(Exercise prompt): Your answer must consist solely of the lines from the start of the entries below through the line with "rfl, fun h => ?_⟩⟩", unchanged.

(Exercise input):
/-! ### The statements settled -/

/-- Settles O6: each command is one write of its indicator, which changes nothing where the level is already there. -/
theorem indicatorCommandsWriteOneIndicator : Obligations.IndicatorCommandsWriteOneIndicator := by
  intro s
  refine ⟨⟨rfl, rfl, fun h => ?_⟩, ⟨rfl, rfl, fun h => ?_⟩, ⟨rfl, rfl, fun h => ?_⟩, ⟨rfl, rfl, fun h => ?_⟩,
    ⟨rfl, rfl, fun h => ?_⟩, ⟨rfl, rfl, fun h => ?_⟩⟩
  · rw [exec_redLedOff, State.setLedRed_of_eq h]
  · rw [exec_redLedOn, State.setLedRed_of_eq h]
  · rw [exec_greenLedOff, State.setLedGreen_of_eq h]
  · rw [exec_greenLedOn, State.setLedGreen_of_eq h]
  · rw [exec_blueLedOff, State.setLedBlue_of_eq h]
  · rw [exec_blueLedOn, State.setLedBlue_of_eq h]

/-- Settles O8: the byte is type 01 over `v`, the quantity written is 4v, and a delay of 0 leaves every event with a countdown
of 0. -/
theorem setDelayWritesFourTimesItsValue : Obligations.SetDelayWritesFourTimesItsValue := by
  intro v s
  have hexec : exec (.setDelay v) s = .next { s with delayTicks := BitVec.ofNat 8 (4 * v.toNat) } := by
    rw [exec_setDelay, scaledTicks_eq_ofNat, State.setDelayTicks]
  refine ⟨decodeByte_delayByte v, hexec, four_mul_value_le v, ?_, ?_⟩
  · rintro rfl
    exact hexec
  · rintro rfl t hnext P ev
    obtain rfl := Host.Outcome.next.inj (hexec.symm.trans hnext)
    exact typematicOnEvent_countdown_of_delayTicks_zero rfl P ev

/-- Settles O9: the byte is type 10 over `v` and the quantity written is 4v; the countdown is not the element written, and the
tick that ends it reads the rate. -/
theorem setRateWritesFourTimesItsValue : Obligations.SetRateWritesFourTimesItsValue := by
  intro v s
  have hexec : exec (.setRate v) s = .next { s with rateTicks := BitVec.ofNat 8 (4 * v.toNat) } := by
    rw [exec_setRate, scaledTicks_eq_ofNat, State.setRateTicks]
  refine ⟨decodeByte_rateByte v, hexec, four_mul_value_le v, ?_, fun t hnext => ?_⟩
  · rintro rfl
    exact hexec
  · obtain rfl := Host.Outcome.next.inj ((exec_setRate v s).symm.trans hnext)
    refine ⟨State.setRateTicks_countdown .., fun hlast => ?_⟩
    rw [typematicTick_countdown_of_one hlast, State.setRateTicks_rateTicks, toNat_scaledTicks]

/-- Settles O10: such a byte decodes to a term of one of the five constructors, and each of these answers the state it is given. -/
theorem ignoredBytesChangeNothing : Obligations.IgnoredBytesChangeNothing := by
  refine ⟨fun b s hbyte => ?_, fun v s => ⟨exec_reservedType v s, exec_unrecognised07 s, exec_unrecognised08 v s,
    exec_unrecognised10 v s, exec_unrecognised20 v s⟩⟩
  rcases hbyte with hreserved | ⟨hregular, hunrecognised⟩
  · rw [decodeByte_of_reserved hreserved, exec_reservedType]
  · rw [decodeByte_of_regular hregular]
    rcases decodeRegular_of_seven_le hunrecognised with h | h | h | h <;> simp [h]

end Sys2Proof.Machine
end

section
/-! Encoding (spec/30_encoding.md): decoding and encoding are inverse, and the set VALID.

The idea: a byte is its type over its value, and each of the four types picks one branch of the decoder. Every byte is the
byte of the command it decodes to, that command is well-formed, and no two well-formed commands share a byte. -/

namespace Sys2Proof.Machine

/-! ### A byte and its two fields -/

/-- A command byte is its type over its value (R62). -/
theorem commandType_append_commandValue (b : Byte) : commandType b ++ commandValue b = b :=
  BitVec.extractLsb'_append_extractLsb'

/-- The number of a byte, by its type and its value (R62). -/
theorem toNat_eq_type_add_value (b : Byte) : b.toNat = 0x40 * (commandType b).toNat + (commandValue b).toNat := by
  have hbyte := (ofNat_eq_append (commandType b) (commandValue b)).trans (commandType_append_commandValue b)
  have htype := (commandType b).isLt
  have hvalue := (commandValue b).isLt
  have hnat := congrArg BitVec.toNat hbyte
  rw [BitVec.toNat_ofNat] at hnat
  omega

/-- The four types (R62). -/
theorem commandType_cases (b : Byte) :
    commandType b = 0b00 ∨ commandType b = 0b01 ∨ commandType b = 0b10 ∨ commandType b = 0b11 := by
  generalize commandType b = t
  revert t
  decide

/-! ### Regular commands -/

theorem decodeByte_regularByte (v : Value) : decodeByte (regularByte v) = decodeRegular v := by
  rw [regularByte, decodeByte_of_regular (commandType_append 0b00#2 v), commandValue_append]

/-- The opcode map, row by row: seven named opcodes, and the four rows of unrecognised ones with their ranges (R64, R141). -/
theorem decodeRegular_cases (v : Value) :
    (v = 0 ∧ decodeRegular v = .redLedOff) ∨ (v = 1 ∧ decodeRegular v = .redLedOn)
      ∨ (v = 2 ∧ decodeRegular v = .greenLedOff) ∨ (v = 3 ∧ decodeRegular v = .greenLedOn)
      ∨ (v = 4 ∧ decodeRegular v = .blueLedOff) ∨ (v = 5 ∧ decodeRegular v = .blueLedOn)
      ∨ (v = 6 ∧ decodeRegular v = .init) ∨ (v = 7 ∧ decodeRegular v = .unrecognised07)
      ∨ (8 ≤ v.toNat ∧ v.toNat < 0x10 ∧ decodeRegular v = .unrecognised08 v)
      ∨ (0x10 ≤ v.toNat ∧ v.toNat < 0x20 ∧ decodeRegular v = .unrecognised10 v)
      ∨ (0x20 ≤ v.toNat ∧ decodeRegular v = .unrecognised20 v) := by
  unfold decodeRegular
  repeat' split
  all_goals simp [*]
  all_goals bv_omega

theorem encodeByte_decodeRegular (v : Value) : encodeByte (decodeRegular v) = regularByte v := by
  obtain ⟨rfl, h⟩ | ⟨rfl, h⟩ | ⟨rfl, h⟩ | ⟨rfl, h⟩ | ⟨rfl, h⟩ | ⟨rfl, h⟩ | ⟨rfl, h⟩ | ⟨rfl, h⟩
    | ⟨-, -, h⟩ | ⟨-, -, h⟩ | ⟨-, h⟩ :=
    decodeRegular_cases v <;> rw [h, encodeByte]

theorem valueIn_iff (lo hi : Nat) (v : Value) : valueIn lo hi v = true ↔ lo ≤ v.toNat ∧ v.toNat ≤ hi := by
  simp [valueIn]

/-- The ranges that the decoder tests are those of the table's rows (R64). -/
theorem wf_decodeRegular (v : Value) : (decodeRegular v).wf = true := by
  have hv := v.isLt
  obtain ⟨-, h⟩ | ⟨-, h⟩ | ⟨-, h⟩ | ⟨-, h⟩ | ⟨-, h⟩ | ⟨-, h⟩ | ⟨-, h⟩ | ⟨-, h⟩
    | ⟨hlo, hhi, h⟩ | ⟨hlo, hhi, h⟩ | ⟨hlo, h⟩ :=
    decodeRegular_cases v <;> rw [h, Instr.wf]
  · exact (valueIn_iff ..).2 ⟨hlo, by omega⟩
  · exact (valueIn_iff ..).2 ⟨hlo, by omega⟩
  · exact (valueIn_iff ..).2 ⟨hlo, by omega⟩

/-- A value in a ranged row of the table decodes to that row's command (R64, R152). -/
theorem decodeRegular_of_valueIn (v : Value) :
    (valueIn 0x08 0x0F v = true → decodeRegular v = .unrecognised08 v)
      ∧ (valueIn 0x10 0x1F v = true → decodeRegular v = .unrecognised10 v)
      ∧ (valueIn 0x20 0x3F v = true → decodeRegular v = .unrecognised20 v) := by
  simp only [valueIn_iff]
  obtain ⟨rfl, -⟩ | ⟨rfl, -⟩ | ⟨rfl, -⟩ | ⟨rfl, -⟩ | ⟨rfl, -⟩ | ⟨rfl, -⟩ | ⟨rfl, -⟩ | ⟨rfl, -⟩
    | ⟨hlo, hhi, h⟩ | ⟨hlo, hhi, h⟩ | ⟨hlo, h⟩ :=
    decodeRegular_cases v
  iterate 8 decide
  · exact ⟨fun _ => h, fun _ => by omega, fun _ => by omega⟩
  · exact ⟨fun _ => by omega, fun _ => h, fun _ => by omega⟩
  · exact ⟨fun _ => by omega, fun _ => by omega, fun _ => h⟩

/-! ### Every byte, every command -/

theorem encodeByte_decodeByte (b : Byte) : encodeByte (decodeByte b) = b := by
  refine Eq.trans ?_ (commandType_append_commandValue b)
  rcases commandType_cases b with h | h | h | h
  · rw [decodeByte_of_regular h, encodeByte_decodeRegular, h]
    rfl
  · rw [decodeByte_of_delay h, h]
    rfl
  · rw [decodeByte_of_rate h, h]
    rfl
  · rw [decodeByte_of_reserved h, h]
    rfl

theorem wf_decodeByte (b : Byte) : (decodeByte b).wf = true := by
  rcases commandType_cases b with h | h | h | h
  · rw [decodeByte_of_regular h]
    exact wf_decodeRegular _
  · rw [decodeByte_of_delay h, Instr.wf]
  · rw [decodeByte_of_rate h, Instr.wf]
  · rw [decodeByte_of_reserved h, Instr.wf]

theorem decodeByte_encodeByte {i : Instr} (h : i.wf = true) : decodeByte (encodeByte i) = i := by
  cases i with
  | setDelay v => rw [encodeByte, decodeByte_of_delay (commandType_append 0b01#2 v), commandValue_append]
  | setRate v => rw [encodeByte, decodeByte_of_rate (commandType_append 0b10#2 v), commandValue_append]
  | reservedType v => rw [encodeByte, decodeByte_of_reserved (commandType_append 0b11#2 v), commandValue_append]
  | unrecognised08 v => exact (decodeByte_regularByte v).trans ((decodeRegular_of_valueIn v).1 h)
  | unrecognised10 v => exact (decodeByte_regularByte v).trans ((decodeRegular_of_valueIn v).2.1 h)
  | unrecognised20 v => exact (decodeByte_regularByte v).trans ((decodeRegular_of_valueIn v).2.2 h)
  | _ => rfl

/-- INIT is the one byte 0x06 (R64). -/
theorem decodeByte_eq_init_iff (b : Byte) : decodeByte b = .init ↔ b = 0x06 := by
  refine ⟨fun h => ?_, fun h => by rw [h]; rfl⟩
  rw [← encodeByte_decodeByte b, h]
  rfl

theorem decode_eq_ok_iff (bytes rest : List Byte) (i : Instr) :
    decode bytes = .ok (i, rest) ↔ ∃ b, bytes = b :: rest ∧ decodeByte b = i := by
  cases bytes with
  | nil => simp [decode]
  | cons b tail => simp [decode, and_comm]

/-! ### The set VALID -/

theorem toNat_scRow (sc : Scancode) : (scRow sc).toNat = sc.toNat / 16 := by
  have hsc := sc.isLt
  rw [scRow, BitVec.extractLsb'_toNat, Nat.shiftRight_eq_div_pow]
  omega

theorem toNat_scCol (sc : Scancode) : (scCol sc).toNat = sc.toNat % 8 := by
  rw [scCol, BitVec.extractLsb'_toNat, Nat.shiftRight_zero]

theorem scBank_eq_false_iff (sc : Scancode) : scBank sc = false ↔ sc.toNat / 8 % 2 = 0 := by
  rw [scBank, BitVec.getLsbD, Nat.testBit_eq_decide_div_mod_eq, decide_eq_false_iff_not]
  omega

/-- Row, bank and column as parts of the number (R44, R60). -/
theorem isValid_iff (sc : Scancode) : isValid sc = true ↔
    (sc.toNat / 16 ≤ 4 ∧ (sc.toNat / 8 % 2 = 0 ∨ sc.toNat % 8 ≤ 6))
      ∨ (sc.toNat / 16 = 5 ∧ sc.toNat / 8 % 2 = 0 ∧ sc.toNat % 8 ≤ 6) := by
  simp [isValid, Config.META_ROW, BitVec.lt_def, BitVec.le_def, ← BitVec.toNat_inj, toNat_scRow, toNat_scCol,
    scBank_eq_false_iff, and_assoc, Nat.lt_succ_iff]

theorem pairwise_lt_validScancodes : validScancodes.Pairwise (· < ·) := by
  refine List.Pairwise.filter _ (List.pairwise_map.2 ?_)
  refine List.pairwise_lt_range.imp_of_mem fun {a b} ha hb hlt => ?_
  rw [List.mem_range] at ha hb
  rw [BitVec.lt_def, BitVec.toNat_ofNat, BitVec.toNat_ofNat, Nat.mod_eq_of_lt ha, Nat.mod_eq_of_lt hb]
  exact hlt

/-! ### The statements settled -/

/-- Settles O1: every byte is the encoding of what it decodes to, which is well-formed, and a well-formed command is decoded
from its byte. -/
theorem decodeAndEncodeAgree : Obligations.DecodeAndEncodeAgree := by
  intro i bytes rest
  rw [decode_eq_ok_iff]
  constructor
  · rintro ⟨b, rfl, rfl⟩
    exact ⟨wf_decodeByte b, by rw [encode, encodeByte_decodeByte]; rfl⟩
  · rintro ⟨hwf, rfl⟩
    exact ⟨encodeByte i, rfl, decodeByte_encodeByte hwf⟩

/-- Settles O2: the decoder evaluated at each word. -/
theorem commandWordsDecode : Obligations.CommandWordsDecode := by
  refine ⟨?_, ?_, ?_, ?_, ?_, ?_, ?_, ?_, ?_, ?_, ?_⟩ <;> rfl

/-- Settles O3: the direction is the top bit over the scancode. -/
theorem eventByteFieldsReadBack : Obligations.EventByteFieldsReadBack :=
  fun up sc => ⟨toNat_eventByte up sc, evIsUp_eventByte up sc, evScancode_eventByte up sc⟩

/-- Settles O4: VALID is a filter of the ascending list of all scancodes, so its test is membership and its order ascending. -/
theorem validIsTheScannedSet : Obligations.ValidIsTheScannedSet :=
  ⟨fun sc => (mem_validScancodes sc).trans (isValid_iff sc), by decide +kernel, pairwise_lt_validScancodes⟩

end Sys2Proof.Machine
end

section
/-! The commands as writes of the state (spec/44_command_decoder.md): the whole map, frames, idempotence and commutation.

The idea: every command but INIT writes at most one of five elements, so it is a patch, one optional value per element.
Frames, idempotence and commutation are then facts about patches. INIT is the start-up state but for the ring storage and
what belongs to the boundary. -/

namespace Sys2Proof.Machine

/-! ### INIT -/

/-- The state that INIT leaves (R148). -/
def State.started (s : State) : State :=
  { State.reset with
    qMem := s.qMem, tx := s.tx, pending := s.pending, envIndex := s.envIndex, epoch := s.epoch }

theorem exec_init_eq_started (s : State) : exec .init s = .next s.started := exec_init s

@[simp] theorem reset_keyAt (sc : Scancode) : State.reset.keyAt sc = false := by
  simp [State.keyAt, State.reset]

@[simp] theorem reset_steadyAt (sc : Scancode) : State.reset.steadyAt sc = 0 := by
  simp [State.steadyAt, State.reset]

section

variable (s : State)

@[simp] theorem State.started_keyAt (sc : Scancode) : s.started.keyAt sc = false := reset_keyAt sc
@[simp] theorem State.started_steadyAt (sc : Scancode) : s.started.steadyAt sc = 0 := reset_steadyAt sc
@[simp] theorem State.started_delayTicks : s.started.delayTicks = 252 := rfl
@[simp] theorem State.started_rateTicks : s.started.rateTicks = 100 := rfl
@[simp] theorem State.started_tx : s.started.tx = s.tx := rfl
@[simp] theorem State.started_ringRead (a : Cursor) : s.started.ringRead a = s.ringRead a := rfl
@[simp] theorem State.started_started : s.started.started = s.started := rfl

end

/-! ### Patches -/

/-- One optional value for each element that a command other than INIT can write (R142 to R150). -/
structure Patch where
  red : Option Bool := none
  green : Option Bool := none
  blue : Option Bool := none
  delay : Option Byte := none
  rate : Option Byte := none

/-- The state with the values of a patch written. -/
def Patch.apply (p : Patch) (s : State) : State :=
  { s with
    ledRed := p.red.getD s.ledRed
    ledGreen := p.green.getD s.ledGreen
    ledBlue := p.blue.getD s.ledBlue
    delayTicks := p.delay.getD s.delayTicks
    rateTicks := p.rate.getD s.rateTicks }

/-- What a command writes, INIT aside. -/
def patchOf : Instr → Patch
  | .redLedOff => { red := some false }
  | .redLedOn => { red := some true }
  | .greenLedOff => { green := some false }
  | .greenLedOn => { green := some true }
  | .blueLedOff => { blue := some false }
  | .blueLedOn => { blue := some true }
  | .setDelay v => { delay := some (scaledTicks v) }
  | .setRate v => { rate := some (scaledTicks v) }
  | .init | .reservedType _ | .unrecognised07 | .unrecognised08 _ | .unrecognised10 _ | .unrecognised20 _ => {}

/-- Every command but INIT answers the state with its patch written. -/
theorem exec_eq_apply {i : Instr} (h : i ≠ .init) (s : State) : exec i s = .next ((patchOf i).apply s) := by
  cases i with
  | init => exact absurd rfl h
  | _ => rfl

/-- Writing a value where it has just been written, or where nothing is written, changes nothing. -/
theorem getD_getD_self {α : Type} (o : Option α) (a : α) : o.getD (o.getD a) = o.getD a := by
  cases o <;> rfl

theorem Patch.apply_apply_self (p : Patch) (s : State) : p.apply (p.apply s) = p.apply s := by
  simp only [Patch.apply, getD_getD_self]

/-- Of two values for one element, one of them absent, it does not matter which is written first. -/
theorem getD_getD_comm {α : Type} {o o' : Option α} (h : o = none ∨ o' = none) (a : α) :
    o.getD (o'.getD a) = o'.getD (o.getD a) := by
  rcases h with rfl | rfl <;> rfl

/-- Two patches have a value for no element in common. -/
def Patch.apart (p q : Patch) : Prop :=
  (p.red = none ∨ q.red = none) ∧ (p.green = none ∨ q.green = none) ∧ (p.blue = none ∨ q.blue = none)
    ∧ (p.delay = none ∨ q.delay = none) ∧ (p.rate = none ∨ q.rate = none)

theorem Patch.apply_comm {p q : Patch} (h : p.apart q) (s : State) : p.apply (q.apply s) = q.apply (p.apply s) := by
  obtain ⟨hred, hgreen, hblue, hdelay, hrate⟩ := h
  simp only [Patch.apply, getD_getD_comm hred, getD_getD_comm hgreen, getD_getD_comm hblue, getD_getD_comm hdelay,
    getD_getD_comm hrate]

(Response to the task):
/-! ### The statements settled -/

/-- Settles O6: each command is one write of its indicator, which changes nothing where the level is already there. -/
theorem indicatorCommandsWriteOneIndicator : Obligations.IndicatorCommandsWriteOneIndicator := by
  intro s
  refine ⟨⟨rfl, rfl, fun h => ?_⟩, ⟨rfl, rfl, fun h => ?_⟩, ⟨rfl, rfl, fun h => ?_⟩, ⟨rfl, rfl, fun h => ?_⟩,
    ⟨rfl, rfl, fun h => ?_⟩, ⟨rfl, rfl, fun h => ?_⟩⟩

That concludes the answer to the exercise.